(EXCERPTED RECORDS Opens)

-- ==== Sys2Proof/Tests/Slice0.lean ====
section
/-! SUPPORT. The model's own tests: the spec's vectors (95_test_vectors.md), ill-formed terms the
checks refuse, and a witness for the hypotheses of every statement that has some. -/

namespace Sys2Proof.Tests

open Sys2Proof.Machine

/-- Glyph ROM of the test font TF (95 section 2), first part. -/
def tfBytes1 : List Byte :=
  [0x02, 0x1B, 0x31, 0x05, 0x00, 0x22, 0x3F, 0x20, 0x00, 0x01, 0x27, 0x01, 0x03,
   0x01, 0x2E, 0x01, 0x20, 0x01, 0x30, 0x05, 0x1E, 0x21, 0x21, 0x21, 0x1E,
   0x01, 0x31, 0x03, 0x22, 0x3F, 0x20, 0x01, 0x37, 0x04, 0x01, 0x39, 0x05, 0x03]

/-- Second part. -/
def tfBytes2 : List Byte :=
  [0x01, 0x41, 0x05, 0x3E, 0x09, 0x09, 0x09, 0x3E, 0x01, 0x42, 0x05, 0x3F, 0x25, 0x25, 0x25, 0x1A,
   0x01, 0x48, 0x05, 0x3F, 0x04, 0x04, 0x04, 0x3F, 0x01, 0x49, 0x03, 0x21, 0x3F, 0x21,
   0x01, 0x58, 0x05, 0x21, 0x12, 0x0C, 0x12, 0x21]

/-- Third part. -/
def tfBytes3 : List Byte :=
  [0x02, 0x66, 0x69, 0x05, 0x04, 0x3E, 0x05, 0x00, 0x3D, 0x01, 0x66, 0x03, 0x04, 0x3E, 0x05,
   0x01, 0x67, 0x88, 0x1C, 0x01, 0x22, 0x02, 0x22, 0x02, 0xFE, 0x01,
   0x02, 0xC3, 0xA4, 0x05, 0x20, 0x55, 0x54, 0x55, 0x78, 0x00]

/-- An index ROM with the listed entries, the rest -1. -/
def indexOf (l : List (Nat × Half)) : Vector Half 64 :=
  Vector.ofFn fun i => ((l.find? (fun e => e.1 == i.val)).map (·.2)).getD 0xFFFF

/-- The parameters of the spec's vectors: TF, KRESET_BYTE 0x1F, ESC_BYTE 0x1B, LOW_FIRST. -/
def tf : Params :=
  { font := tfBytes1 ++ tfBytes2 ++ tfBytes3
    index := indexOf [(6, 0), (9, 9), (11, 13), (12, 17), (13, 31), (16, 38), (18, 54), (22, 68),
      (25, 76), (48, 102)]
    kreset := 0x1F, esc := 0x1B, col16 := .lowFirst }

/-- The test font TF2 with its 7-column digit (95 section 2). -/
def tf2 : Params :=
  { tf with
    font := [0x01, 0x38, 0x07, 0x36, 0x49, 0x49, 0x49, 0x49, 0x49, 0x36,
             0x01, 0x41, 0x05, 0x3E, 0x09, 0x09, 0x09, 0x3E, 0x00]
    index := indexOf [(14, 0), (16, 10)] }

/-- The vectors' start: text at address 0, Y = 8, `surf_w` = 128, MAXW as given. -/
def start (p : Params) (txt : List Byte) (maxw : Half) : State :=
  { State.powerOn p 128 with
    text := Memory.writeBytes [] 0 txt, textLen := BitVec.ofNat 16 txt.length, y := 8,
    maxw := maxw }

/-- WIDTH_USED and NATURAL after an instruction. -/
def widths (i : Instr) (s : State) : Option (Int × Int) :=
  (nextState? (exec i s)).map fun t => (t.widthUsed.toInt, t.natural.toInt)

/-- The pixel events after an instruction. -/
def points (i : Instr) (s : State) : Option (List (Int × Int)) :=
  (nextState? (exec i s)).map fun t => t.pixels.map Ref.point

/-- Does an instruction complete, with what the test asks of the next state? -/
def answers (i : Instr) (s : State) (P : State → Bool) : Bool :=
  match exec i s with
  | .next t => P t
  | .fault _ => false
  | .refused _ => false

/-- Does a step complete, with what the test asks of the next state? -/
def steps (s : State) (P : State → Bool) : Bool :=
  match step s with
  | .next t => P t
  | .fault _ => false
  | .refused _ => false

/-- A state inside a drawing pass over `txt`, unbounded, origin 0. -/
def inPass (p : Params) (txt : List Byte) : State :=
  { start p txt 0 with phase := .pass2 false }

/-- The records of TF. -/
def tfRecords : List Font.Record := (Font.records tf).getD []

/-- The record of "H" (R103, offset 54). -/
def recordH : Font.Record :=
  { off := 54, key := [0x48], tall := false, bitmap := [0x3F, 0x04, 0x04, 0x04, 0x3F] }

/-- The record of "1" (offset 25). -/
def record1 : Font.Record :=
  { off := 25, key := [0x31], tall := false, bitmap := [0x22, 0x3F, 0x20] }

/-! ### Commands (vectors S, A, P of 95) -/

-- S1: "HI" is 9 wide, the kerning gap included.
theorem test_layoutL_S1 :
    widths (.layoutL false false) (start tf [0x48, 0x49] 0) = some (9, 9) := by decide

-- S4: the first glyph exceeds MAXW = 3; nothing is drawn.
theorem test_layoutL_S4 :
    widths (.layoutL false false) (start tf [0x58] 3) = some (0, 0) := by decide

(EXCERPTED RECORDS Closes)

EXERCISE PROMPT: Transcribe, please, every line from the first line of the listing above through the line with "rest -1. -/". Keep both ends and nothing else.

OUTPUT:
-- ==== Sys2Proof/Tests/Slice0.lean ====
section
/-! SUPPORT. The model's own tests: the spec's vectors (95_test_vectors.md), ill-formed terms the
checks refuse, and a witness for the hypotheses of every statement that has some. -/

namespace Sys2Proof.Tests

open Sys2Proof.Machine

/-- Glyph ROM of the test font TF (95 section 2), first part. -/
def tfBytes1 : List Byte :=
  [0x02, 0x1B, 0x31, 0x05, 0x00, 0x22, 0x3F, 0x20, 0x00, 0x01, 0x27, 0x01, 0x03,
   0x01, 0x2E, 0x01, 0x20, 0x01, 0x30, 0x05, 0x1E, 0x21, 0x21, 0x21, 0x1E,
   0x01, 0x31, 0x03, 0x22, 0x3F, 0x20, 0x01, 0x37, 0x04, 0x01, 0x39, 0x05, 0x03]

/-- Second part. -/
def tfBytes2 : List Byte :=
  [0x01, 0x41, 0x05, 0x3E, 0x09, 0x09, 0x09, 0x3E, 0x01, 0x42, 0x05, 0x3F, 0x25, 0x25, 0x25, 0x1A,
   0x01, 0x48, 0x05, 0x3F, 0x04, 0x04, 0x04, 0x3F, 0x01, 0x49, 0x03, 0x21, 0x3F, 0x21,
   0x01, 0x58, 0x05, 0x21, 0x12, 0x0C, 0x12, 0x21]

/-- Third part. -/
def tfBytes3 : List Byte :=
  [0x02, 0x66, 0x69, 0x05, 0x04, 0x3E, 0x05, 0x00, 0x3D, 0x01, 0x66, 0x03, 0x04, 0x3E, 0x05,
   0x01, 0x67, 0x88, 0x1C, 0x01, 0x22, 0x02, 0x22, 0x02, 0xFE, 0x01,
   0x02, 0xC3, 0xA4, 0x05, 0x20, 0x55, 0x54, 0x55, 0x78, 0x00]

/-- An index ROM with the listed entries, the rest -1. -/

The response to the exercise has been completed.